Obit: Houghton, Charles F. (1851 - 1934)
Contact:  Crystal Wendt
Email: crystal@wiclarkcountyhistory.org

Surnames: Houghton, Grush, Walker, Freeman, Weidler

----Sources: Humbird Enterprise (Humbird, Clark County, Wis.) Sat., 22 Dec. 1934

Houghton, Charles F. (27 Aug. 1851 - 14 Dec. 1934)

Charles F. Houghton passed away about 10:15 Friday evening, Dec. 14, 1934, aged 83 years, 3months and 17 days.

Mr. Houghton was born Aug. 27, 1851, in Allegany County, New York. In 1854 he came with his parent to Lake Geneva vicinity, in Illinois. In the year 1856, the Houghton families, four in number, migrated from northern Illinois, and settled on homestead land in Houghtonburg, Sidney Houghton, wife, and son, Charles, taking up the land which is now the E. W. Grush farm, where the subject of this sketch lived for all, excepting ten years of his long life. He lived in Humbird for ten years, and on July 3, 1932, he returned to the old home farm, where he has been cared for by Mr. and Mrs. Grush until the time of his death.
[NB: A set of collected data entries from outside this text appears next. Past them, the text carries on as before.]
-- ==== Sys2Proof/Machine/CmdStore.lean ====
section
/-!
DEFINITION. Machine/CmdStore.lean: the meanings of the commands of a family, one definition each. Placement, hoop, basting, vault and darning (chapters 3 to 5).
-/

namespace Sys2Proof.Machine

/-- GEO_ACTIVATE (R84): geo.activate argument 1 checks R81 and starts generating the pattern and spare tables. -/
def execGeoActivate (h : Hdr) (g : Nat) (s : State) : Host.Outcome State Fault Refusal :=
  s.act (fun t => t.actionReqS h Obj.geoActivate g 1 (fun u => u.geoActivateOp g))

/-- GEO_TABLES_GENERATED (R84): Table generation ends; passing tables are written to all map copies, or the activation fails.
-/
def execGeoTablesGenerated (g : Nat) (s : State) : Host.Outcome State Fault Refusal :=
  s.act (fun t => t.geoGenerated g)

/-- GEO_MAP_ACK (R84): Map copies acknowledge the tables; they are loaded on die and the geometry becomes ACTIVE. -/
def execGeoMapAck (g : Nat) (ok : Bool) (s : State) : Host.Outcome State Fault Refusal :=
  s.act (fun t => t.geoAck g ok)

/-- GEO_RETIRE (R84): geo.activate argument 2 returns an unused ACTIVE geometry to FREE, or fails with detail 5. -/
def execGeoRetire (h : Hdr) (g : Nat) (s : State) : Host.Outcome State Fault Refusal :=
  s.act (fun t => t.actionReqS h Obj.geoActivate g 2 (fun u => u.geoRetireOp g))

/-- MAP_COPY_ACK (R78): The map copies acknowledge a bolt map block write and MSQ applies the entry update. -/
def execMapCopyAck (blk : Nat) (s : State) : Host.Outcome State Fault Refusal :=
  s.act (fun t => t.mapAck blk)

/-- MAP_COPY_DONE (R79): The copy of array metadata to the new map position completes. -/
def execMapCopyDone (s : State) : Host.Outcome State Fault Refusal :=
  s.act (fun t => t.mapCopyDone)

/-- NS_SLOTS_FREED (R95): Slots of a deleted namespace return to the free list once commands that looked up them complete. -/
def execNsSlotsFreed (ns : Nat) (s : State) : Host.Outcome State Fault Refusal :=
  s.act (fun t => t.slotsFreed ns)

/-- ZERO_INIT_DONE (R99): Zero full stripes of a ZERO bolt are written; the entry goes MAPPED and the waiting destage
proceeds. -/
def execZeroInitDone (entry : Nat) (s : State) : Host.Outcome State Fault Refusal :=
  s.act (fun t => t.zeroDone entry)

/-- ZERO_WALK_STEP (R99): The background walker initialises the next ZERO bolt at the background rate. -/
def execZeroWalkStep (s : State) : Host.Outcome State Fault Refusal :=
  s.act (fun t => t.zeroWalk)

/-- BOLT_MIGRATE (R111): bolt.migrate requests migration of one bolt to a target geometry. -/
def execBoltMigrate (h : Hdr) (entry geo : Nat) (s : State) : Host.Outcome State Fault Refusal :=
  s.act (fun t => t.actionReqS h Obj.boltMigrate entry geo (fun u => u.actMigrate entry geo))

/-- MIGRATION_START (R111): A waiting bolt gets a target slot and an active migration place and is set MIGRATING. -/
def execMigrationStart (entry : Nat) (s : State) : Host.Outcome State Fault Refusal :=
  s.act (fun t => t.migStart entry)

/-- MIGRATION_STRIPE_COPY (R111): The range of the next target stripe is held, read newest first and written as a full stripe
under a record. -/
def execMigrationStripeCopy (entry : Nat) (cells : List Cell) (s : State) : Host.Outcome State Fault Refusal :=
  s.act (fun t => t.migCopy entry cells)

/-- MIGRATION_RECORD_RETIRE (R111): The copy's record retires, CURSOR advances and the range is released. -/
def execMigrationRecordRetire (entry : Nat) (s : State) : Host.Outcome State Fault Refusal :=
  s.act (fun t => t.migRetire entry)

/-- MIGRATION_SOURCE_FREE (R111): The source slot is freed after every command that looked up the old entry has completed. -/
def execMigrationSourceFree (entry : Nat) (s : State) : Host.Outcome State Fault Refusal :=
  s.act (fun t => t.migSourceFree entry)

/-- COPYBACK_STRIPE (R107): Copy-back copies or reconstructs the stitches of one stripe for the refilled position and advances
its cursor. -/
def execCopybackStripe (pos : Nat) (cells : List Cell) (s : State) : Host.Outcome State Fault Refusal :=
  s.act (fun t => t.copybackStripe pos cells)

/-- FRAME_RESERVE (R122): A waiting write reserves hoop frames in its partition as they become available. -/
def execFrameReserve (ns : Nat) (s : State) : Host.Outcome State Fault Refusal :=
  s.act (fun t => t.serveFrames ns)

/-- FILL_READ_DONE (R126): The read filling a partly written 4 KiB block completes and the write is merged. -/
def execFillReadDone (cmd range row : Nat) (ok : Bool) (data pi : Nat) (s : State) : Host.Outcome State Fault Refusal :=
  s.act (fun t => t.fillReadDone cmd range row (if ok then some ⟨data, pi⟩ else none))

/-- HOLD_TIMER_EXPIRY (R127): A stripe's hold timer expires and its destage is triggered. -/
def execHoldTimerExpiry (entry sel stripe : Nat) (s : State) : Host.Outcome State Fault Refusal :=
  s.act (fun t => t.holdOver ⟨entry, sel, stripe⟩)

/-- DESTAGE_START (R128): A triggered FILLING stripe without a live record starts fill-in. -/
def execDestageStart (entry sel stripe : Nat) (s : State) : Host.Outcome State Fault Refusal :=
  s.act (fun t => t.destageStart ⟨entry, sel, stripe⟩)

/-- FILL_IN_DONE (R129): Fill-in completes and the DESTAGE record is submitted for persistence. -/
def execFillInDone (entry sel stripe : Nat) (cells : List Cell) (s : State) : Host.Outcome State Fault Refusal :=
  s.act (fun t => t.fillInDone ⟨entry, sel, stripe⟩ cells)

/-- BASTING_RECORD_PERSISTED (R140): A basting record is held in every existing place and its stripe goes to BASTED. -/
def execBastingRecordPersisted (jseq : Nat) (s : State) : Host.Outcome State Fault Refusal :=
  s.act (fun t => t.recPersisted jseq)

/-- DESTAGE_ENCODE (R132): A darning engine reads the BASTED stripe, computes P and Q and streams k + 2 stitches to members.
-/
def execDestageEncode (entry sel stripe : Nat) (bad : List Cell) (s : State) : Host.Outcome State Fault Refusal :=
  s.act (fun t => t.destageEncode ⟨entry, sel, stripe⟩ (cellArgs bad))

/-- MEMBER_COMPLETION (R356): A member command completes or fails on its I/O queue and its owner proceeds. -/
def execMemberCompletion (tag status : Nat) (data : List (Nat × Nat)) (s : State) : Host.Outcome State Fault Refusal :=
  s.act (fun t => t.memberCpl tag status (blkArgs data))

/-- DARNING_DECODE_DONE (R169): A darning engine finishes decoding missing blocks for a degraded read or a pass. -/
def execDarningDecodeDone (cmd blk : Nat) (s : State) : Host.Outcome State Fault Refusal :=
  s.act (fun t => t.decodeDone cmd blk)

/-- MIRROR_RESYNC_DONE (R139): The copy of DIRTY frames to a returned partner ends and the mirror state goes to 0. -/
def execMirrorResyncDone (s : State) : Host.Outcome State Fault Refusal :=
  s.act (fun t => t.resyncDone)

/-- MIRROR_REGION_SHRINK (R120): The partner shrinks its mirror region once the device's dirty bytes have fallen to a lowered
ceiling. -/
def execMirrorRegionShrink (s : State) : Host.Outcome State Fault Refusal :=
  s.act (fun t => t.regionShrink t.hoopDirty)

/-- JOURNAL_PAGE_TIMER (R141): bast.page_wait after its first record, a journal page is written to the journal members. -/
def execJournalPageTimer (s : State) : Host.Outcome State Fault Refusal :=
  s.act (fun t => t.writePage)

/-- JOURNAL_PAGE_WRITE_DONE (R141): A journal page write to a journal member completes. -/
def execJournalPageWriteDone (page copy : Nat) (ok : Bool) (s : State) : Host.Outcome State Fault Refusal :=
  s.act (fun t => t.pageDone page copy ok)

/-- JOURNAL_REHOME_DONE (R145): The working copy is written to the replacement journal member and the array header names the
new pair. -/
def execJournalRehomeDone (s : State) : Host.Outcome State Fault Refusal :=
  s.act (fun t => t.rehomeDone)

/-- BAST_JOURNAL_MOVE (R145): bast.journal_move moves the second journal copy to a named position. -/
def execBastJournalMove (h : Hdr) (pos : Nat) (s : State) : Host.Outcome State Fault Refusal :=
  s.act (fun t => t.actionReqS h Obj.bastJournalMove 0 pos (fun u => u.actJournalMove pos))

/-- RESYNC_STRIPE (R150): Resync recomputes and writes P and Q of the next SUSPECT stripe. -/
def execResyncStripe (cells : List Cell) (s : State) : Host.Outcome State Fault Refusal :=
  s.act (fun t => t.resyncStripe cells)

/-- PWRFAIL_FILTERED (R152): A filtered PWRFAIL_N assertion quiesces the device and starts the vault dump. -/
def execPwrfailFiltered (s : State) : Host.Outcome State Fault Refusal :=
  s.act (fun t => t.pwrfailOp)

/-- VAULT_CHUNK_WRITE_DONE (R153): A vault chunk write completes, or fails and is repeated at the next position. -/
def execVaultChunkWriteDone (ok : Bool) (s : State) : Host.Outcome State Fault Refusal :=
  s.act (fun t => t.chunkDone ok)

/-- VAULT_FLUSH_DONE (R153): The Flush to every written member completes and the COMPLETE header is written. -/
def execVaultFlushDone (held : Bool) (s : State) : Host.Outcome State Fault Refusal :=
  s.act (fun t => t.flushDone held)

/-- VAULT_TEST (R158): vault.test runs a complete dump without quiescing hosts and measures vault.rate. -/
def execVaultTest (h : Hdr) (s : State) : Host.Outcome State Fault Refusal :=
  s.act (fun t => t.actionReq h Obj.vaultTest 0 1 true State.vaultTestOp)

/-- RECONSTRUCT_STRIPE (R172): A normal pass reconstructs the failed position's stitch of the next stripe into its spare slot.
-/
def execReconstructStripe (pos : Nat) (cells : List Cell) (s : State) : Host.Outcome State Fault Refusal :=
  s.act (fun t => t.reconstructStripe pos cells)

/-- CRITICAL_STRIPE (R175): A critical pass decodes both missing stitches of the next stripe of the pair. -/
def execCriticalStripe (a b : Nat) (cells : List Cell) (s : State) : Host.Outcome State Fault Refusal :=
  s.act (fun t => t.criticalStripe a b cells)

/-- RATE_CONTROLLER_WINDOW (R179): Every rb.window the controller recomputes the ceiling, rb.rate and bg.rate. -/
def execRateControllerWindow (reads p99 : Nat) (s : State) : Host.Outcome State Fault Refusal :=
  s.act (fun t => (t.rateWindow reads p99).throttleRates)

/-- RELIST_STRIPE (R192): Relisting reads the next stripe of a LOST bolt and relists its poison blocks. -/
def execRelistStripe (cells : List Cell) (s : State) : Host.Outcome State Fault Refusal :=
  s.act (fun t => t.relistStripe cells)

/-- SCRUB_STRIPE (R199): Scrub reads and checks the next stripe and repairs mismatches. -/
def execScrubStripe (cells : List Cell) (s : State) : Host.Outcome State Fault Refusal :=
  s.act (fun t => t.scrubStripe cells)

/-- SCRUB_START (R200): scrub.start ends the current pass and starts a new one at entry 0. -/
def execScrubStart (h : Hdr) (s : State) : Host.Outcome State Fault Refusal :=
  s.act (fun t => t.actionReq h Obj.scrubStart 0 1 true State.scrubStartOp)

/-- PROACTIVE_COPY_START (R201): A waiting proactive copy takes a lane once one qualifies. -/
def execProactiveCopyStart (pos : Nat) (s : State) : Host.Outcome State Fault Refusal :=
  s.act (fun t => t.copyStart pos)

/-- PROACTIVE_COPY_STRIPE (R201): The proactive copy copies the FAILING member's stitch of the next stripe to the spare slot.
-/
def execProactiveCopyStripe (pos : Nat) (cells : List Cell) (s : State) : Host.Outcome State Fault Refusal :=
  s.act (fun t => t.copyStripe pos cells)

end Sys2Proof.Machine
end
Mr. Houghton was united in marriage, at Sparta, to Miss Alice May Walker, on July 4, 1876. She preceded him in death after twenty years of happy married life, on Jan. 1, 1896. No children were born to this union and Mr. Houghton never remarried, turning his affection the little ones and young people with whom he came in contact.

Farming was his life occupation, which he followed until advancing years made it necessary for him to rent the farm, and it was eventually sold, Mr. Grush being the purchaser about twenty years ago. He attended high school at Black River Falls in his youth, and was a graduate of Gale College of Galesville. In the early ‘70s he was a clerk in the store of E. A. Freeman in this village. He was an active member of the old Odd Fellow lodge, which existed in Humbird many years ago.

The funeral services were held at the Grush home Sunday afternoon at 2:00 o’clock, Dec. 16th, 1934, and burial was in the family lot in Houghtonburg Cemetery. Rev. V. D. Weidler officiated. Pallbearers were old neighbors, and the large number of flowers testified to the esteem this pioneer settler was held in the community. He leaves no near relatives. Clarence Houghton is a cousin, and is the sole survivor of those pioneers who journeyed by ox team into the frontier lands to make farms out of the wilderness.